Sunday, January 24, 2010

#4: The Unlikely Disciple

As someone quite familiar with American evangelical culture -- encompassing a smattering of endearing qualities and a host of ugly ones -- I had already formed some preconceived notions before embarking on my latest read, The Unlikely Disciple: A Sinner's Semester at America's Holiest University. The book chronicles the journey of Kevin Roose, the youthful author and aspiring guerrilla journalist, as he transitions into a semester at Liberty University, the late Reverend Jerry Falwell's brainchild and a "conservative Christian utopia," from an undergraduate program at Brown University ("a notch or two above Sodom and Gomorrah"). Warily, I predicted that Roose's reflections would fit neatly into one of two know-thy-enemy categories. Either he would feign empathy with his new classmates and faculty while cloaking all observations in a thinly veiled stream of sarcasm and condescension, or he would overly humanize them, anthropologist-style, like one might see in a probing wildebeest documentary on the Discovery Channel. Even the cover art and various other promotional photographs -- the author in a Liberty University t-shirt with Falwell's books scattered around, sitting alone in a large grassy area directly in front of a spotless white church, etc. -- hinted strongly at satire.
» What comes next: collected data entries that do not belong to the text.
/-- The exact products of chunk `k` of a column. -/
def chunkProducts (wfmt afmt : Nat) (sparse : Bool) (img : Nat) (q : SeqIn) (col k : Nat) : List FVal :=
  (List.range 64).map (fun i =>
    let p := 64 * k + i
    (scaled (weightScale wfmt sparse img col p) (weightAt wfmt sparse img col p)).mul
      (scaled (actScale afmt q.as0.val q.as1.val p) (actAt afmt q.act.val p)))

/-- The running value of a column after its chunk results, in ascending order (R101). -/
def columnResult (wfmt afmt : Nat) (sparse : Bool) (img : Nat) (q : SeqIn) (init : Word) (col : Nat) : Word :=
  (List.range (arrChunks wfmt sparse)).foldl
    (fun v k => f32add v (chunkResult (decide (wfmt = 10)) (chunkProducts wfmt afmt sparse img q col k))) init

/-! ### Residues and checks (R110–R112) -/

/-- The residues stored beside the weights of a tile image. -/
def tileResidues (wfmt img : Nat) (sparse : Bool) : Nat :=
  (List.range (if wfmt = 1 then 8192 else 4096)).foldl (fun r i =>
    r + residue (fmtInt wfmt (fmtDec wfmt (imgElem wfmt sparse img (i / 64 % 64) (i % 64) (i / 4096)))) * 16 ^ i) 0
/-- The residue stored beside the weight at a dense position; a dropped one has residue 0. -/
def weightResidue (t : Tile) (img col p : Nat) : Nat :=
  match weightSlot t.wfmt t.sparse img col p with
  | some (row, tile) => bits t.res (4 * (4096 * tile + 64 * row + col)) 4
  | none => 0
/-- The residue an activation element is given as it enters. -/
def actResidue (afmt tok p : Nat) : Nat := residue (fmtInt afmt (actAt afmt tok p))
/-- The product of a cell as an integer, in units of the two formats' least significant bits. -/
def cellProduct (t : Tile) (afmt img : Nat) (q : SeqIn) (col p : Nat) : Int :=
  fmtInt t.wfmt (weightAt t.wfmt t.sparse img col p) * fmtInt afmt (actAt afmt q.act.val p)
/-- What a fault adds to the product at a position, and to the adder tree of a half-chunk. -/
def faultProd (f : ArrFault) (col p : Nat) : Int := match f with | .prod c q d => if c = col ∧ q = p then d else 0 | _ => 0
def faultSum (f : ArrFault) (col half : Nat) : Int := match f with | .sum c h d => if c = col ∧ h = half then d else 0 | _ => 0
/-- The sum of the product residues of a half-chunk, as its checker reads it; 15 is a fault of the checking path. -/
def residueSum (t : Tile) (afmt img : Nat) (q : SeqIn) (f : ArrFault) (col half : Nat) : Nat :=
  let rs := (List.range 32).map (fun i => (weightResidue t img col (32 * half + i), actResidue afmt q.act.val (32 * half + i)))
  match f with
  | .resid c h v => if c = col ∧ h = half then v % 16 else rs.foldl (fun n r => (n + r.1 * r.2) % 15) 0
  | _ => if rs.any (fun r => r.1 == 15) then 15 else rs.foldl (fun n r => (n + r.1 * r.2) % 15) 0
/-- The half-chunk sum that leaves the adder tree. -/
def halfSum (t : Tile) (afmt img : Nat) (q : SeqIn) (f : ArrFault) (col half : Nat) : Int :=
  (List.range 32).foldl (fun n i => n + cellProduct t afmt img q col (32 * half + i) + faultProd f col (32 * half + i)) 0 + faultSum f col half
/-- Aligned BF16 products as integers in units of the window's last bit. -/
def alignedInts (ps : List FVal) : List Int :=
  match leadExp ps with
  | none => ps.map (fun _ => 0)
  | some x => ps.map (fun v => (truncTo (x - 38) v).atExp (x - 38))
/-- The column of the element that a bit of a tile image belongs to. -/
def bitCol (wfmt : Nat) (sparse : Bool) (b : Nat) : Option Nat :=
  let base := 8 * (scaleBytes wfmt sparse + metaBytes wfmt sparse)
  let i := (b - base) / elemBits wfmt
  if base ≤ b ∧ i < 4096 then some (i % 64) else none
/-- A column passes its checks: residues of its cell products and sums, in BF16 those of each product and of the aligned sum, and the
comparison of its doubled paths. A stored weight whose bits have changed fails on every attempt (R114). -/
def columnPasses (t : Tile) (afmt img : Nat) (q : SeqIn) (f : ArrFault) (col : Nat) : Bool :=
  f != .copy col && !(t.hits.any (fun b => bitCol t.wfmt t.sparse b == some col)) &&
  (if t.wfmt = 10 then
    let rs := alignedInts (chunkProducts 10 afmt t.sparse img q col 0)
    let second := fun (h : Nat) => ((rs.drop (32 * h)).take 32).foldl (fun n r => (n + residue r) % 15) 0
    (List.range 64).all (fun p =>
      weightResidue t img col p != 15 &&
        residue (cellProduct t afmt img q col p + faultProd f col p) == weightResidue t img col p * actResidue afmt q.act.val p % 15) &&
    (List.range 2).all (fun h => residue (((rs.drop (32 * h)).take 32).foldl (· + ·) 0 + faultSum f col h) ==
      (match f with | .resid c g v => if c = col ∧ g = h then v % 16 else second h | _ => second h))
  else
    (List.range (2 * arrChunks t.wfmt t.sparse)).all (fun h => residueSum t afmt img q f col h == residue (halfSum t afmt img q f col h)))
/-- The lowest column whose checks fail: the one a capture and a report name (DESIGN CHOICE, log entry 151). -/
def failingColumn (t : Tile) (afmt img : Nat) (q : SeqIn) (f : ArrFault) : Option Nat :=
  (List.range 64).find? (fun col => !columnPasses t afmt img q f col)
/-- What a fault that no check sees adds to the sum of a chunk. -/
def faultAddend (t : Tile) (afmt img : Nat) (q : SeqIn) (f : ArrFault) (col k : Nat) : List FVal :=
  let at' := fun (c p : Nat) (d : Int) =>
    if c = col ∧ p / 64 = k then [scaled (weightScale t.wfmt t.sparse img col p) (scaled (actScale afmt q.as0.val q.as1.val p) (intVal d (fmtLsb t.wfmt + fmtLsb afmt)))] else []
  match f with
  | .prod c p d => at' c p d
  | .sum c h d =>
    if t.wfmt = 10 then
      (if c = col then (match leadExp (chunkProducts 10 afmt t.sparse img q col 0) with | some x => [intVal d (x - 38)] | none => []) else [])
    else at' c (32 * h) d
  | _ => []
/-- The running value of a column with a fault in its sums. -/
def columnWith (t : Tile) (afmt img : Nat) (q : SeqIn) (f : ArrFault) (init : Word) (col : Nat) : Word :=
  match f with
  | .none => columnResult t.wfmt afmt t.sparse img q init col
  | _ => (List.range (arrChunks t.wfmt t.sparse)).foldl (fun v k =>
      f32add v (chunkSum (decide (t.wfmt = 10)) (chunkProducts t.wfmt afmt t.sparse img q col k) (faultAddend t afmt img q f col k))) init
/-- The parity of an FP32 word. -/
def parity (w : Word) : Bool := (List.range 32).foldl (fun b i => xor b (bit w.toNat i)) false
/-- The lowest lane of an accumulator entry whose parity bit is wrong. -/
def parityBad (e : AccEntry) : Option Nat := (List.range 64).find? (fun i => parity (e.lanes.getD i 0) != e.par.getD i false)

/-- Lane `i` of a vector token, and a token of lanes. -/
def lane (tok i : Nat) : Word := BitVec.ofNat 32 (bits tok (32 * i) 32)
def ofLanes : List Word → Nat
  | [] => 0
  | w :: l => w.toNat + 2 ^ 32 * ofLanes l

/-! ### Captures (R121) -/

/-- A capture of the array: ERR_CAP2 and ERR_CAP3 hold ARR_PASSES. -/
def arrErr (s : State) (c code source detail int : Nat) : State :=
  raiseInt (errAt s (flowPage c) code source detail (rd64 s (flowPage c) 0xE00) (coreTag s c)) (flowPage c) int

/-! ### Tiles in -/

/-- A token of a tile image written into the shadow (R105). -/
def loadWToken (s : State) (c : Nat) : State :=
  let a := arr s c
  match headTok s c pW with
  | none => s
  | some t =>
    if a.shadow = 2 || (a.shadow == 1 && decide (a.shTile.img.length ≥ imageTokens a.shTile.wfmt a.shTile.sparse)) then s
    else
      let t0 := if a.shadow = 1 then a.shTile else { wfmt := arrWfmt s c, sparse := arrSparse s c }
      let s := popTok s c pW
      setArr s c { arr s c with shadow := 1, shTile := { t0 with img := t0.img ++ [t.val], poison := t0.poison || t.poison } }

/-- The shadow becomes FULL (R105); an invalid nibble is captured (R98). -/
def tileFull (s : State) (c : Nat) : State :=
  let a := arr s c
  let t := a.shTile
  if a.shadow = 1 ∧ t.img.length = imageTokens t.wfmt t.sparse then
    let bad := if t.sparse then badNibbleCol t.wfmt (imageNat t.img) else none
    let s := bump (setArr s c { a with shadow := 2, shTile := { t with badCol := bad, res := tileResidues t.wfmt (imageNat t.img) t.sparse } }) (flowPage c) 0xE38
    match bad with
    | some col => arrErr s c cRANGE 0x41 col 18
    | none => s
  else s

/-! ### Passes -/

/-- A control token from a unit whose value the spec does not state: a free bit (log entry 4). -/
def emitFreeCtl (s : State) (c port : Nat) (poison : Bool) : State :=
  let v := freeVal s % 2
  emitTok (freeUsed s) c port (mkTok s c v poison)

/-- A completed pass: it is counted, and its DONE token leaves (R92, R102). -/
def passDone (s : State) (c : Nat) (poison : Bool) : State :=
  emitFreeCtl (bump s (flowPage c) 0xE00) c pDONE poison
In the end -- spoiler alert -- neither prediction was entirely accurate. Roose's memoir lacked a fatal flaw; perhaps his greatest sin was engaging in a bit of self-indulgent melodrama, but -- and unlike the denizens of Sodom and Gomorrah -- his iniquities are easily forgivable. In fact, if Roose weren't so unnervingly honest in his evaluations of both the school and his own shifting perspectives, his brief jabs of alarmism could easily come off as irony. True, he has a slightly grating tendency to close chapters with sentences like "All semester, I've been worried about getting in over my head at Liberty, but what if it's too late?" And true, it is these passages that ring the least authentically -- a lifelong secular student from an Ivy League school stands on the precipice of conversion while studying at the epicenter of American religious anti-intellectualism? -- but it seems that Roose nevertheless wrote them out of a sincere desire to express his rapidly expanding gray areas.

On the other hand, the author's continuing revulsion with the institutionalized homophobia that he finds at Liberty provides a periodic gut check, both for himself and his readers, against growing too comfortable with the notion of right-wing fundamentalism as warm and fuzzy. This book is thus potent because it illustrates the fragile disconnect between abstract disgust and visceral, well, something approaching fraternité. No, it is not a call to ecumenism. It is also not primarily a repudiation of some of the more disturbing facets of the evangelical lifestyle or, more specifically, of Falwell's most appalling public statements. What this book undoubtedly is, however, is a gentle nudge away from demonization and towards, if not empathy, at least toleration. And although conservative Christian readers may be unlikely to agree, Roose's message applies to their anachronistic edicts on the "outside world" as much as it does to the ill-informed heathens who mock them.